The implemententaton of the MPC is located in the second part of section 2.0 Process input values from simulator in the file main.cpp as well as in the file MPC.cpp which is called from main.cpp.

In main.cpp 2.4 Calculate current state taking into account simulator latency the current state in which the simulator will be in, after accounting for the actuator latency, is calculated. The state includes the coordinates x and y, the orientation psi, the speed v, the cross track error cte and the orientation error epsi. 2.5 Make prediction for the upcoming states calls mpc.Solve() to predict the upcoming states. Based on the output the actuator output is calculated.

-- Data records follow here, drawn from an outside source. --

/-- All own flits of a draining end are acknowledged, and none is left to send (R205). -/
def drained (s : State) (p : Nat) : Bool :=
  let l := s.link p
  l.replay.isEmpty && (sendable s p).isEmpty && l.txGroup.isEmpty && l.bpLink.isEmpty

/-- A responder in DRAIN answers SLEEP_ACK once all its own flits are acknowledged (R205). -/
def sleepAckNow (s : State) (p : Nat) : State :=
  let l := s.link p
  match l.responding with
  | some t =>
    if s.linkState p = 4 ∧ !l.ackSent ∧ drained s p then
      sendLink (s.setLink p { l with ackSent := true }) p 0x11 1 (natLE 1 t)
    else s
  | none => s

/-- An advance of TX_ACKED to `a` (R185, R188). -/
def advanceAck (s : State) (p a : Nat) : State :=
  let l := s.link p
  let d := (a + 65536 - l.txAcked) % 65536
  let span := (l.txNext + 65535 - l.txAcked) % 65536
  if d = 0 ∨ span < d then s else
  let keep := l.replay.filter fun f => d < (f.seq + 65536 - l.txAcked) % 65536
  let passed (x : Nat) : Bool := (x + 65536 - l.txAcked) % 65536 ≤ d && (x + 65536 - l.txAcked) % 65536 ≠ 0
  let k := s.sealLink p
  let old := match k.oldTxEnd with | some e => passed e || e = l.txAcked | none => false
  let s1 := s.setLink p { l with
    txAcked := a, replay := keep, advanced := true, consec := 0, retrained := false
    replayAt := match l.replayAt with | some r => if passed r then (if keep.isEmpty then none else some ((a + 1) % 65536)) else some r | none => none
    replayFrom := if keep.isEmpty then none else some s.now
    drainMark := match l.drainMark with | some m => if passed ((m + 65535) % 65536) then none else some m | none => none
    txKeys := if old then l.txKeys.filter (fun e => e.1 = b2n l.txPhase) else l.txKeys }
  let s2 := if old then rekeyEnd (s1.setSealLink p { k with oldTxEnd := none }) p else s1
  sleepAckNow (cleanCheck s2) p

/-- A loss is detected: one NAK goes out unless one is pending (R186). -/
def lossDetected (s : State) (p : Nat) : State :=
  let l := s.link p
  if l.nakPending then s else s.setLink p { l with nakPending := true, nakSend := true }

/-- A protocol error: PROTO counts and the link goes DOWN (R186, R197, R221). -/
def protoError (s : State) (p : Nat) : State := linkDown (s.bump (LNK_ERR.PROTO p) 1) p (some 0x01) true

/-- Total words of the packet whose first words these are, once its header is whole (R181, R265). -/
def packetWords (w : List Dword) : Option Nat :=
  if w.length < 4 then none
  else some (pktOfHeader (leNat ((w.take 4).flatMap fun x => natLE 8 x.toNat)) [] 0 0 0).wordCount

/-- The packet that its words spell (R265). -/
def packetOf (w : List Dword) : Pkt :=
  let b := w.flatMap fun x => natLE 8 x.toNat
  let h := pktOfHeader (leNat (b.take 32)) [] 0 0 0
  let t := b.drop (b.length - 8)
  { h with payload := (b.drop 32).take h.extent, crc := leAt t 0 4, mark := leAt t 4 1, words := leAt t 6 2 }

/-- Packets that were granted and have not begun are withdrawn, with the credits that they took (R189, R604). -/
def dropUnbegun (l : LinkPort) : LinkPort :=
  let rest := l.txWords.dropWhile fun x => !x.1
  let starts := (List.range rest.length).filter fun i => (rest.getD i (false, 0)).1
  let back := starts.foldl (fun (x : LinkPort) i =>
    let q := pktOfHeader (leNat (((rest.drop i).take 4).flatMap fun w => natLE 8 w.2.toNat)) [] 0 0 0
    let v := vcOf q.tc q.rsp
    let c := x.credit v
    x.setCredit v { c with usedH := (c.usedH + 65535) % 65536, usedD := (c.usedD + 2 ^ 20 - q.units) % 2 ^ 20 }) l
  { back with txWords := l.txWords.takeWhile fun x => !x.1 }

/-- A whole packet has arrived on a port: its channel must be enabled and hold room (R190, R194); it enters the router's
buffers. A Tier 2 discards it (R604), as a quarantined link does but for the packet that was in progress (R197, R203). -/
def packetArrives (s : State) (p : Nat) (q : Pkt) : State :=
  let l := s.link p
  let v := vcOf q.tc q.rsp
  let c := l.credit v
  if !bitOf (s.rd (LNK_STATUS.VC_RUN p)) v ∨ c.advH < c.heldH + 1 ∨ c.advD < c.heldD + q.units then protoError s p else
  if s.tier2Drops ∨ (s.linkState p ≤ 2 ∧ !l.rxFinish) then s.setLink p (l.setCredit v
    { c with freedH := (c.freedH + 1) % 65536, freedD := (c.freedD + q.units) % 2 ^ 20 }) else
  let s1 := s.setLink p (({ l with rxFinish := false } : LinkPort).setCredit v
    { c with heldH := c.heldH + 1, heldD := c.heldD + q.units })
  { s1 with rtr := { s1.rtr with bufs := s1.rtr.bufs ++ [{ from_ := p, pkt := q, since := s.now }] } }

/-- Cuts whole packets off the words received (R181). -/
def cutPackets : Nat → State → Nat → State
  | 0, s, _ => s
  | n + 1, s, p =>
    let l := s.link p
    match packetWords l.rxWords with
    | none => s
    | some k =>
      if l.rxWords.length < k ∨ s.linkState p = 0 then s
      else cutPackets n (packetArrives (s.setLink p { l with rxWords := l.rxWords.drop k }) p (packetOf (l.rxWords.take k))) p

/-- FIRST as the stream has it: where in a flit of `n` words the first packet begins (R181). -/
def firstOf (have_ : List Dword) (new : List Dword) : Nat :=
  if new.isEmpty then 31
  else if have_.isEmpty then 0
  else match packetWords (have_ ++ new) with
    | some k => if k - have_.length < new.length then k - have_.length else 31
    | none => 31

/-- A received bypass message (R182, R203): LINK messages wait for their step, STOAT and AMM take one of 64 places; what
is unknown, or may not be carried, is discarded and counted. -/
def bypassArrives (s : State) (p : Nat) (m : List Byte) : State :=
  let l := s.link p
  let free (x : LinkPort) : LinkPort := x.setCredit 16 { x.credit 16 with freedH := ((x.credit 16).freedH + 1) % 65536 }
  let known := [0x01, 0x02, 0x03, 0x04, 0x10, 0x11, 0x12, 0x13, 0x18, 0x19, 0x1A, 0x20, 0x21, 0x22, 0x23, 0x24, 0x25, 0x26]
  match leAt m 0 1 with
  | 1 => if known.contains (leAt m 1 1) then s.setLink p { l with rxLink := l.rxLink ++ [(s.now, m)] }
    else s.bump (LNK_ERR.PROTO p) 1
  | 2 => if s.tier2Drops then (s.setLink p (free l)).bump (LNK_ERR.PROTO p) 1
    else if s.linkState p = 3 ∨ s.linkState p = 4 then s.setLink p { l with rxBypass := l.rxBypass ++ [m] }
    else (s.setLink p (free l)).bump (LNK_ERR.PROTO p) 1
  | 3 => s.setLink p { l with rxBypass := l.rxBypass ++ [m] }
  | _ => s.bump (LNK_ERR.PROTO p) 1

/-- Takes a STOAT or AMM message from its place and frees the place; the message may also come alone (R182). -/
def takeBypass (s : State) (p : Nat) (m : List Byte) : State :=
  let l := s.link p
  if l.rxBypass.contains m then
    s.setLink p (({ l with rxBypass := l.rxBypass.erase m } : LinkPort).setCredit 16
      { l.credit 16 with freedH := ((l.credit 16).freedH + 1) % 65536 })
  else s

165           msgJson["steering_angle"] = vars[0]/(deg2rad(25)*Lf);
166           msgJson["throttle"] = vars[1];

The core part of the model in MPC.cpp consists of the class FG_eval and the class MPC and its Solve() function.

The class FG_eval updates the vector fg with the costs for the current state and sets the constraints.

MPC::Solve() sets upper and lower bounds for the non-actuator state variables, for the actuators, for acceleration and deceleration and for the constraints. Subsequently, FG_eval is employed to calculate costs and to set constraints. Finally CppAD::ipopt is utilized to perform the nonlinear optimization for the optimal solution path.

2 Timestep Length and Elapsed Duration (N & dt)

I ended up with a timestep length N of 10 and an elapsed duration between timesteps dt of 0.1. A longer length N requires more capacity without adding significant improvement. In connection with N = 10 a duration dt of 0.1 displayed good results. One could also reduce dt to 0.05 with good results. However, one also would have to increase N which would require more calculation capacity and does not improve the result.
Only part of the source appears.